Differential diagnosis

Mostly is a clinical diagnosis. Not biopsied except in unusual cases.

  • 1.

    Eczematous diseases (1.29), papulosquamous diseases (1.103).

  • 2.

    Other diseases with spongiosis (1.132) or perivascular dermatitis (1.109).

  • 3.

    Secondary syphilis (12.13): positive serology or stains for organisms.

  • 4.

    Parapsoriasis (2.9): persists, does not resolve in 6 weeks.

  • 5.

    Tinea (13.1): KOH prep, PAS stain, or culture positive.

  • 6.

    PR-like rashes occur with some drugs (3.5) and with some forms of epidermodysplasia verruciformis (14.1).

Lichen striatus

(see Fig. 2.5 )

Fig. 2.5, A Lichen striatus (low mag.).
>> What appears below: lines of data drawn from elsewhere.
-- ==== Sys2Proof/Certificates/Slice0/Obligations.lean ====
section
/-! DEFINITION. The statements for the provers, each a Prop. The docstring of each names the rules of spec/ it rests on. A
statement about a step holds for every draw of the environment, and `MAC` and `SlotOut` are the opaque functions of R12.
The premise that a run carries no refusal mark is R308's (notes/assumptions/13.md), the label byte 0x32 is R10's
(notes/assumptions/15.md), and that the draw `ok` returns the first bytes of a unit longer than the record is R74's, beside
the draw `wholeUnit` (notes/assumptions/28.md). -/

open Sys2Proof Sys2Proof.Machine

/-! ## Encoding -/

/-- R101, R102, R105: frames written out byte by byte from the field table, and what they decode to (the vectors V-ENC-1,
V-ENC-5, V-ENC-8, V-ENC-9, V-ENC-12 and V-ENC-14 of spec/95_test_vectors.md). For the invalid frames V-ENC-5, V-ENC-8 and
V-ENC-9 the spec gives PARAM_ERROR alone: that they decode to a command with its fields as they came is the model's choice
(notes/assumptions/18.md). -/
def Obligations.SampleFramesDecode : Prop :=
  decode [0x02, 0x04, 0x01, 0x02, 0x03, 0x04] = .ok (.verify (some 4) [1, 2, 3, 4] []) ∧
  decode [0x02, 0x04, 0x01, 0x02, 0x03, 0x04, 0x05] = .ok (.verify (some 4) [1, 2, 3, 4] [5]) ∧
  decode ([0x01, 0x04, 0x01, 0x02, 0x03, 0x04] ++ List.replicate 32 0x5A) =
    .ok (.setup (some 4) [1, 2, 3, 4] (List.replicate 32 0x5A)) ∧
  decode [0x01, 0x04, 0x01, 0x02, 0x03, 0x04] = .ok (.setup (some 4) [1, 2, 3, 4] []) ∧
  decode [0x01] = .ok (.setup none [] []) ∧
  decode [] = .error .emptyFrame ∧
  decode [0x03, 0x04, 0x01, 0x02, 0x03, 0x04] = .error (.reservedOpcode 0x03)

/-- R101 to R103: every well-formed command, valid or not, comes back from its frame with every field at every value. That
an invalid frame is held as a command is the model's choice (notes/assumptions/18.md). -/
def Obligations.DecodeOfEncode : Prop :=
  ∀ i : Instr, i.WellFormed → decode (encode i) = .ok i

/-- R101, R102: a frame that decodes is the frame of the command it decodes to, and that command is well-formed
(notes/assumptions/18.md). -/
def Obligations.EncodeOfDecode : Prop :=
  ∀ (f : Frame) (i : Instr), decode f = .ok i → encode i = f ∧ i.WellFormed

/-- R105: exactly the empty frame and the frames whose `OPC` is not 0x01 or 0x02 are reserved. -/
def Obligations.ReservedFramesAreTheTwoKinds : Prop :=
  ∀ f : Frame, (∃ e, decode f = .error e) ↔ f = [] ∨ ∃ opc rest, f = opc :: rest ∧ opc ≠ 0x01 ∧ opc ≠ 0x02

/-- R109, R104: a frame of a known opcode whose PIN length is legal is valid exactly if its length is the one that its first
two bytes give. -/
def Obligations.FrameLengthFromTwoBytes : Prop :=
  (∀ (f : Frame) (n : Byte) (pin sec : List Byte), decode f = .ok (.setup (some n) pin sec) →
    4 ≤ n.toNat → n.toNat ≤ 8 →
      frameLength f = some (34 + n.toNat) ∧ (validSetup (some n) pin sec = true ↔ frameLength f = some f.length)) ∧
  (∀ (f : Frame) (n : Byte) (pin excess : List Byte), decode f = .ok (.verify (some n) pin excess) →
    4 ≤ n.toNat → n.toNat ≤ 8 →
      frameLength f = some (2 + n.toNat) ∧ (validVerify (some n) pin excess = true ↔ frameLength f = some f.length))
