/-- Settles O33: DECODE's fault stops the block, FAULT holds but for a reset, and no step but V_READ's writes a code. -/
theorem malformedRecordFaults : Obligations.MalformedRecordFaults := by
  refine ⟨fun s is l f h hp hl hd => h.step_decodeFault hp (envAnswer_read_data hl _) hd, fun s hi _ hp hn => ?_,
    fun s t _ h hnone hset => ?_⟩
  · obtain ⟨t, h⟩ := noStepStops s hi
    exact ⟨t, h, hi.step_in_fault hp hn h⟩
  · obtain ⟨-, hm⟩ := systemStep_moves h
    obtain hkept | hcleared | hread := hm.faultCode
    · exact absurd (hkept.trans hnone) hset
    · exact absurd hcleared hset
    · exact hread

/-! ## The acceptance of a command -/

/-- The request the ACCEPT step of a command makes: SETUP's ERASE or VERIFY's READ, and none for a frame that is not valid
(R104, R142, R183). -/
def firstRequest (cfg : Cfg) : Instr → Option Request
  | .setup plen pin sec => if validSetup plen pin sec then some (.erase cfg.recordAddr) else none
  | .verify plen pin excess => if validVerify plen pin excess then some (.read cfg.recordAddr cfg.recSize) else none

/-- The block after the acceptance of a command: a response is no longer valid while the command runs, or PARAM_ERROR has
completed it (R317, R104). -/
def Block.Accepted (b : Block) : Prop :=
  b.rsp.valid = false ∧ b.phase.running = true ∨
    b.rsp = { valid := true, status := Status.code .paramError, key := zero32 } ∧ b.phase = .idle

/-- An acceptance changes the block only, and makes the command's first request (R260, R317). -/
theorem exec_accepts (i : Instr) (hp : s.blk.phase = .idle) :
    ∃ b, exec i s = .next (s.setBlk b) ∧ b.Accepted ∧ b.outstanding = firstRequest s.cfg i := by
  cases i with
  | setup plen pin sec =>
    cases hv : validSetup plen pin sec with
    | true => exact ⟨_, exec_setup_valid hp hv, .inl ⟨rfl, rfl⟩, (if_pos hv).symm⟩
    | false =>
      refine ⟨s.blk.accept.raise .paramError, ?_, .inr ⟨rfl, rfl⟩, (if_neg (Bool.eq_false_iff.1 hv)).symm⟩
      simp only [exec, execSetup, if_pos hp, hv, Bool.false_eq_true, if_false]
  | verify plen pin excess =>
    cases hv : validVerify plen pin excess with
    | true => exact ⟨_, exec_verify_valid hp hv, .inl ⟨rfl, rfl⟩, (if_pos hv).symm⟩
    | false =>
      refine ⟨s.blk.accept.raise .paramError, ?_, .inr ⟨rfl, rfl⟩, (if_neg (Bool.eq_false_iff.1 hv)).symm⟩
      simp only [exec, execVerify, if_pos hp, hv, Bool.false_eq_true, if_false]

/-- The step that accepts the frame presented: the frame is taken, and the command's first request is made (R317). -/
theorem State.Presents.step_accepts {f : Frame} {fs : List Frame} {i : Instr} (h : s.Presents f fs)
    (hf : decode f = .ok i) :
    ∃ b, step s = .next ((s.passQuiet.setHost fs).setBlk b) ∧ b.Accepted ∧ b.outstanding = firstRequest s.cfg i := by
  rw [h.step_exec hf]
  exact exec_accepts i h.idle

/-- Outside IDLE a command is not accepted, and leaves the state as it is (R317). -/
theorem exec_not_idle (i : Instr) (hp : s.blk.phase ≠ .idle) : exec i s = .next s := by
  cases i with
  | setup _ _ _ => exact if_neg hp
  | verify _ _ _ => exact if_neg hp

/-- Outside IDLE a step leaves the host's frames where they are (R317). -/
theorem step_host_of_not_idle (hp : s.blk.phase ≠ .idle) (h : step s = .next t) : t.host = s.host := by
  obtain ⟨-, rfl⟩ | ⟨-, ⟨_, _, -, rfl⟩ | ⟨hc, -⟩ | ⟨-, rfl⟩ | ⟨_, _, -, -, h⟩⟩ := systemStep_next h
  · rfl
  · rfl
  · exact absurd (canAccept_iff.1 hc).1 hp
  · rfl
  · exact (answerNext_frame h).2.1

/-- Settles O12: only an ACCEPT step takes a frame, and what it leaves is `Block.Accepted`. -/
theorem acceptedOnlyInIdle : Obligations.AcceptedOnlyInIdle := by
  refine ⟨fun s t h hp => step_host_of_not_idle hp h, fun i s hp => exec_not_idle i hp, fun s t f fs i h hf hs => ?_⟩
  obtain ⟨b, hb, hacc, -⟩ := h.step_accepts hf
  obtain rfl := Host.Outcome.next.inj (hb.symm.trans hs)
  exact ⟨rfl, hacc⟩

/-! ## A reset right after an acceptance -/

/-- The unit after an interrupted ERASE, for each draw (R351). -/
theorem unit_afterBadErase (m : Memory) (a : Nat) (u : UnitResidue) :
    (afterBadErase m a u).unit a = if u = .erased then .erased else m.unit a := by
  cases u with
  | erased => exact Memory.unit_erase_same m a
  | unchanged => rfl
  | data _ => rfl

/-- A frame that is not valid made no request, so a reset interrupts nothing (R104, R351). -/
theorem Env.interrupted_setup_invalid {plen : Option Byte} {pin sec : List Byte} (hv : validSetup plen pin sec = false)
    (left : Residue) : e.interrupted cfg (firstRequest cfg (.setup plen pin sec)) left = e := by
  simp only [firstRequest, hv]
  rfl

/-- SETUP's first request is the ERASE, whose unit a reset leaves as drawn (R142, R351). -/
theorem Env.interrupted_setup_valid {plen : Option Byte} {pin sec : List Byte} (hv : validSetup plen pin sec = true)
    (left : Residue) : e.interrupted cfg (firstRequest cfg (.setup plen pin sec)) left =
      { e with mem := afterBadErase e.mem cfg.recordAddr left.unit } := by
  simp only [firstRequest, hv]
  rfl

/-- VERIFY's first request is a READ, and an interrupted READ leaves ENV (R183, R351). -/
theorem Env.interrupted_verify (plen : Option Byte) (pin excess : List Byte) (left : Residue) :
    e.interrupted cfg (firstRequest cfg (.verify plen pin excess)) left = e := by
  simp only [firstRequest]
  split
  · rfl
  · rfl

/-- The run of an acceptance and a reset: the block is reset, and ENV is what the interrupted first request leaves (R351). -/
theorem State.Presents.accept_then_reset {f : Frame} {fs : List Frame} {i : Instr} {left : Residue} (h : s.Presents f fs)
    (hf : decode f = .ok i) (hin : s.inputs = .quiet :: .reset left :: is) :
    runSteps 2 s = .next { s with
      blk := Block.reset s.cfg.rounds, env := s.env.interrupted s.cfg (firstRequest s.cfg i) left, host := fs,
      inputs := is } := by
  obtain ⟨b, hs, -, ho⟩ := h.step_accepts hf
  have hreset : ((s.passQuiet.setHost fs).setBlk b).inputs = .reset left :: is := congrArg afterQuiet hin
  rw [← ho]
  exact runSteps_succ hs (runSteps_succ (systemStep_reset h.legal hreset) rfl)

/-- Settles O58, by the command accepted: only a valid SETUP made a request that a reset can turn into a change of ENV. -/
theorem powerLossRightAfterAcceptance : Obligations.PowerLossRightAfterAcceptance := by
  intro s f fs i left is h hf hin
  refine ⟨_, h.accept_then_reset hf hin, rfl, rfl, rfl, rfl, h.unrefused, ?_⟩
  cases i with
  | verify plen pin excess =>
    rw [Env.interrupted_verify]
    exact ⟨rfl, fun _ _ => rfl, nofun, nofun, fun _ _ _ _ => rfl⟩
  | setup plen pin sec =>
    cases hv : validSetup plen pin sec with
    | false =>
      rw [Env.interrupted_setup_invalid hv]
      refine ⟨rfl, fun _ _ => rfl, ?_, fun _ _ _ _ _ => rfl, nofun⟩
      rintro _ _ _ ⟨⟩ hv'
      exact absurd (hv.symm.trans hv') Bool.false_ne_true
    | true =>
      rw [Env.interrupted_setup_valid hv]
      refine ⟨rfl, fun _ ha => unit_afterBadErase_other _ _ ha, fun _ _ _ _ _ => unit_afterBadErase _ _ _, ?_, nofun⟩
      rintro _ _ _ ⟨⟩ hv'
      exact absurd (hv'.symm.trans hv) Bool.false_ne_true

end Sys2Proof.Machine
end

section
/-! PROOFS. Reset and power loss: the registers after a reset, what it leaves of the outstanding transaction, and the
invariants at power-on. -/

namespace Sys2Proof.Machine

variable {cfg : Cfg} {s : State} {left : Residue} {is : List Input}

/-! ## A reset -/

/-- The step where a reset comes (R350, R351). -/
theorem step_reset (hl : s.cfg.legal) (hi : s.inputs = .reset left :: is) :
    step s = .next ((s.setInputs is).applyReset left) := systemStep_reset hl hi

/-- ENV after a reset is what it leaves of the outstanding transaction (R351). -/
theorem State.applyReset_env (s : State) (left : Residue) :
    (s.applyReset left).env = s.env.interrupted s.cfg s.blk.outstanding left := rfl

/-- A reset can come at any time, with any draw for the outstanding transaction (R313, R351). -/
theorem exists_step_reset (hl : s.cfg.legal) {req : Request} (ho : s.blk.outstanding = some req) (left : Residue)
    (is : List Input) : ∃ t, step { s with inputs := .reset left :: is } = .next t ∧
      t.env = s.env.interrupted s.cfg (some req) left :=
  ⟨_, step_reset hl rfl, ho ▸ State.applyReset_env (s.setInputs is) left⟩

/-- Settles O17: the block after a reset is `Block.reset`, and with nothing outstanding nothing is interrupted. -/
theorem resetSetsEveryRegister : Obligations.ResetSetsEveryRegister := by
  intro s left is _ hl hi
  refine ⟨_, step_reset hl hi, rfl, rfl, rfl, rfl, rfl, rfl, rfl, rfl, rfl, rfl, rfl, rfl, rfl, rfl, rfl, rfl, rfl, rfl,
    fun ho => ?_⟩
  rw [State.applyReset_env, State.setInputs_blk, ho]
  rfl

/-! ## What a reset leaves of the outstanding transaction -/

/-- An interrupted WRITE leaves the other units (R351). -/
theorem unit_leaveUnit_other (cfg : Cfg) (m : Memory) {a a' : Nat} (u : UnitResidue) (h : a' ≠ a) :
    (leaveUnit cfg m a u).unit a' = m.unit a' := by
  cases u with
  | unchanged => rfl
  | erased => exact Memory.unit_erase_other m h
  | data b => exact Memory.unit_write_other m _ h
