-- ==== Sys2Proof/Machine/Command.lean ====
section
/-! DEFINITION. The NOP command (40_command_interface.md R126). -/

namespace Sys2Proof.Machine

/-- NOP: acceptance clears OVR and ERR, then DONE <- 1 (40_command_interface.md R126). -/
def execNop (s : State) : Host.Outcome State Fault Refusal :=
  .next (acceptCommand State.finish s)

end Sys2Proof.Machine
end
B Lichen striatus (high mag.).

Uncommon, linear scaly plaque (1.73), sometimes hypopigmented (1.150), usually on one extremity of children , resolves in months to years.

  • Focal parakeratosis (1.104)

  • Mild acanthosis, sometimes psoriasiform (1.119)

  • Spongiosis

  • Dyskeratotic keratinocytes sometimes

  • Focal basal layer liquefaction sometimes (1.64)

  • Perivascular (1.109) or lichenoid lymphocytes , often with inflammation around follicles and especially around sweat ducts ( syringocentricity )

Differential diagnosis

  • 1.

    “Eczema” (2.1) and other spongiotic diseases (1.132): rarely linear.

  • 2.

    Other diseases with dyskeratotic keratinocytes (1.27): rarely linear.

  • 3.

    Of other lichenoid diseases (1.72), linear lichen planus might be most difficult to distinguish (2.11) unless there are multiple other lesions.

  • 4.

    Epidermal nevus (18.1): also linear, more likely to be congenital, persists indefinitely, more papillomatosis and acanthosis, less spongiosis or dyskeratosis unless irritated.